<<<<
/-- Settles O49: the work of a quiescent block, with the reset line's value for this step taken. -/
theorem quiescentUntilReset : Obligations.QuiescentUntilReset := by
  unfold Obligations.QuiescentUntilReset
  intro s hnext
  have notAsserted (hn : true ∉ s.resetIn) : s.resetIn.head? ≠ some true :=
    fun h => hn (List.mem_of_head? h)
  have notScheduled (hn : true ∉ s.resetIn) : true ∉ s.resetIn.tail :=
    fun h => hn (List.mem_of_mem_tail h)
  have work (later : List Bool)
      (hquiet : isQuiescent s.seq = true ∨ (s.busy = false ∧ s.readFault.isSome = true)) :
      blockWork { s with resetIn := later } = quiescentWork { s with resetIn := later } :=
    blockWork_quiescent (s := { s with resetIn := later }) hnext hquiet
  refine ⟨fun later hquiet hl hmem => ?waits, fun w hw hn => ?faults, fun why hs hn => ?refuses⟩
  case waits =>
    rw [step, nextWork_deasserted hl, work later hquiet, quiescentWork_scheduled hmem]
  case faults =>
    rcases hw with hs | ⟨hb, hq, hf⟩
    · exact step_of_settled (notAsserted hn) ((work _ (.inl (by rw [hs]; rfl))).trans
        (quiescentWork_faulted (notScheduled hn) hs))
    · exact step_of_settled (notAsserted hn) ((work _ (.inr ⟨hb, by rw [hf]; rfl⟩)).trans
        (quiescentWork_readFault (notScheduled hn) hq hf))
  case refuses =>
    exact step_of_settled (notAsserted hn) ((work _ (.inl (by rw [hs]; rfl))).trans
      (quiescentWork_refused (notScheduled hn) hs))

end Sys2Proof.Machine

/-!
PROOF. The PN532 commands, the host's stop rule and the frames of the instructions
(spec/30_encoding.md R87, spec/43_pn532_commands.md, spec/40_codec.md R101, R104, R105, R107,
spec/41_poller.md R138, spec/42_handshake.md R150, R153).
-/

namespace Sys2Proof.Machine

/-! ## The PN532 commands -/

theorem timeoutOrDefault_eq_getD (t : Option Timeout) : timeoutOrDefault t = t.getD 1000 := by
  cases t <;> rfl

/-- A command whose handshake is admitted: its first request is latched, the others stand before the
rest of the host's current program. -/
theorem carry_issues {s : State} {op len : Byte} {args : List Byte} (t : Option Timeout)
    (check : Option (Byte × Bool)) {cur : List HostAction} {later : List (List HostAction)}
    (hp : portReady s = true) (hh : s.host = cur :: later ∨ s.host = [] ∧ cur = [] ∧ later = [])
    (hfit : argsFit args = true) :
    carry op args t len check s = { s with
      req := some (sendCommandAndAckWord op args (t.getD 1000)), busy := true,
      seq := .handshake (.send .select),
      host := (responseRequests len check ++ cur) :: later } := by
  have hhost : continueWith (responseRequests len check) s.host =
      (responseRequests len check ++ cur) :: later := by
    rcases hh with hh | ⟨hh, rfl, rfl⟩ <;> simp [hh, continueWith]
  rcases carry_cases op args t len check s with ⟨-, -, e⟩ | ⟨-, hfit', -⟩ | ⟨hp', -⟩
  · rw [e, hhost, timeoutOrDefault_eq_getD]
    rfl
  · rw [hfit] at hfit'; cases hfit'
  · rw [hp] at hp'; cases hp'

/-- Settles O34: `carry` without a response check. -/
theorem uncheckedCommandsIssue : Obligations.UncheckedCommandsIssue := by
  unfold Obligations.UncheckedCommandsIssue
  intro s args t len cur later hp hh hfit
  exact ⟨congrArg _ (carry_issues t none hp hh rfl), congrArg _ (carry_issues t none hp hh hfit),
    congrArg _ (carry_issues t none hp hh hfit)⟩

/-- Settles O35: `carry` with the response code of each command. -/
theorem checkedCommandsIssue : Obligations.CheckedCommandsIssue := by
  unfold Obligations.CheckedCommandsIssue
  intro s args t len status cur later hp hh hfit
  exact ⟨congrArg _ (carry_issues t (some (0x15, false)) hp hh hfit),
    congrArg _ (carry_issues t (some (0x87, status)) hp hh hfit),
    congrArg _ (carry_issues t (some (0x8F, status)) hp hh hfit),
    congrArg _ (carry_issues t (some (0x4B, false)) hp hh hfit)⟩

/-- Settles O36: `carry` of code 0x40, the sub-code among the argument bytes. -/
theorem dataExchangeCommandsIssue : Obligations.DataExchangeCommandsIssue := by
  unfold Obligations.DataExchangeCommandsIssue
  intro s lead args t len cur later hp hh
  have issues {args : List Byte} (hfit : argsFit args = true) :=
    carry_issues (s := s) (op := 0x40) (len := len) t (some (0x41, true)) hp hh hfit
  exact ⟨fun hfit => congrArg _ (issues hfit), fun hfit => congrArg _ (issues hfit),
    fun hfit => congrArg _ (issues hfit), fun hfit => congrArg _ (issues hfit),
    fun hfit => congrArg _ (issues hfit)⟩

/-- Settles O42: `carry` accepts, refuses for the payload alone, or waits. -/
theorem commandsFrame : Obligations.CommandsFrame := by
  unfold Obligations.CommandsFrame
  intro i s u hi hx
  obtain ⟨op, args, t, len, check, hwf, he⟩ := exec_command hi
  obtain rfl : carry op args t len check s = u := Host.Outcome.next.inj ((he s).symm.trans hx)
  rcases carry_cases op args t len check s with ⟨-, -, e⟩ | ⟨-, hfit, e⟩ | ⟨-, e⟩ <;> rw [e]
  · exact ⟨rfl, fun _ => ⟨rfl, rfl⟩, fun _ => rfl⟩
  · exact ⟨rfl, fun hw => absurd ((hwf hw).symm.trans hfit) (by decide), fun _ => rfl⟩
  · exact ⟨rfl, fun _ => ⟨rfl, rfl⟩, fun _ => rfl⟩

/-! ## The host's stop rule -/

/-- The host stops its program in a step that fails, and in no other. -/
def ObeysStopRule (s u : State) : Prop :=
  (Fails s u → u.host = stopProgram s.host) ∧ (¬Fails s u → u.host = s.host)

theorem not_fails_of_events_eq {s u : State} (h : u.events = s.events) : ¬Fails s u := by
  rintro ⟨e, -, he⟩
  rw [h] at he
  simp at he

theorem fails_iff_of_event {s u : State} {e : Event} (h : u.events = s.events ++ [e]) :
    Fails s u ↔ isFailure e = true := by
  constructor
  · rintro ⟨e', hf, he⟩
    rw [h, List.append_cancel_left_eq, List.singleton_inj] at he
    exact he ▸ hf
  · exact fun hf => ⟨e, hf, h⟩

/-- A step without an event leaves the programs alone. -/
theorem obeysStopRule_of_silent {s u : State} (he : u.events = s.events) (hh : u.host = s.host) :
    ObeysStopRule s u :=
  ⟨fun hf => absurd hf (not_fails_of_events_eq he), fun _ => hh⟩

theorem obeysStopRule_of_failure {s u : State} {e : Event} (he : u.events = s.events ++ [e])
    (hf : isFailure e = true) (hh : u.host = stopProgram s.host) : ObeysStopRule s u :=
  ⟨fun _ => hh, fun hn => absurd ((fails_iff_of_event he).mpr hf) hn⟩

theorem obeysStopRule_of_success {s u : State} {e : Event} (he : u.events = s.events ++ [e])
    (hf : isFailure e = false) (hh : u.host = s.host) : ObeysStopRule s u :=
  ⟨fun hn => absurd (((fails_iff_of_event he).mp hn).symm.trans hf) (by decide), fun _ => hh⟩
>>>>
**Work order:**
Extract from the records above the lines from the one containing "rintro ⟨e', hf, he⟩" to the one containing "(hf : isFailure e = false)", both lines included, exactly as they appear and with nothing else.

**The answer:**
  · rintro ⟨e', hf, he⟩
    rw [h, List.append_cancel_left_eq, List.singleton_inj] at he
    exact he ▸ hf
  · exact fun hf => ⟨e, hf, h⟩

/-- A step without an event leaves the programs alone. -/
theorem obeysStopRule_of_silent {s u : State} (he : u.events = s.events) (hh : u.host = s.host) :
    ObeysStopRule s u :=
  ⟨fun hf => absurd hf (not_fails_of_events_eq he), fun _ => hh⟩

theorem obeysStopRule_of_failure {s u : State} {e : Event} (he : u.events = s.events ++ [e])
    (hf : isFailure e = true) (hh : u.host = stopProgram s.host) : ObeysStopRule s u :=
  ⟨fun _ => hh, fun hn => absurd ((fails_iff_of_event he).mpr hf) hn⟩

theorem obeysStopRule_of_success {s u : State} {e : Event} (he : u.events = s.events ++ [e])
    (hf : isFailure e = false) (hh : u.host = s.host) : ObeysStopRule s u :=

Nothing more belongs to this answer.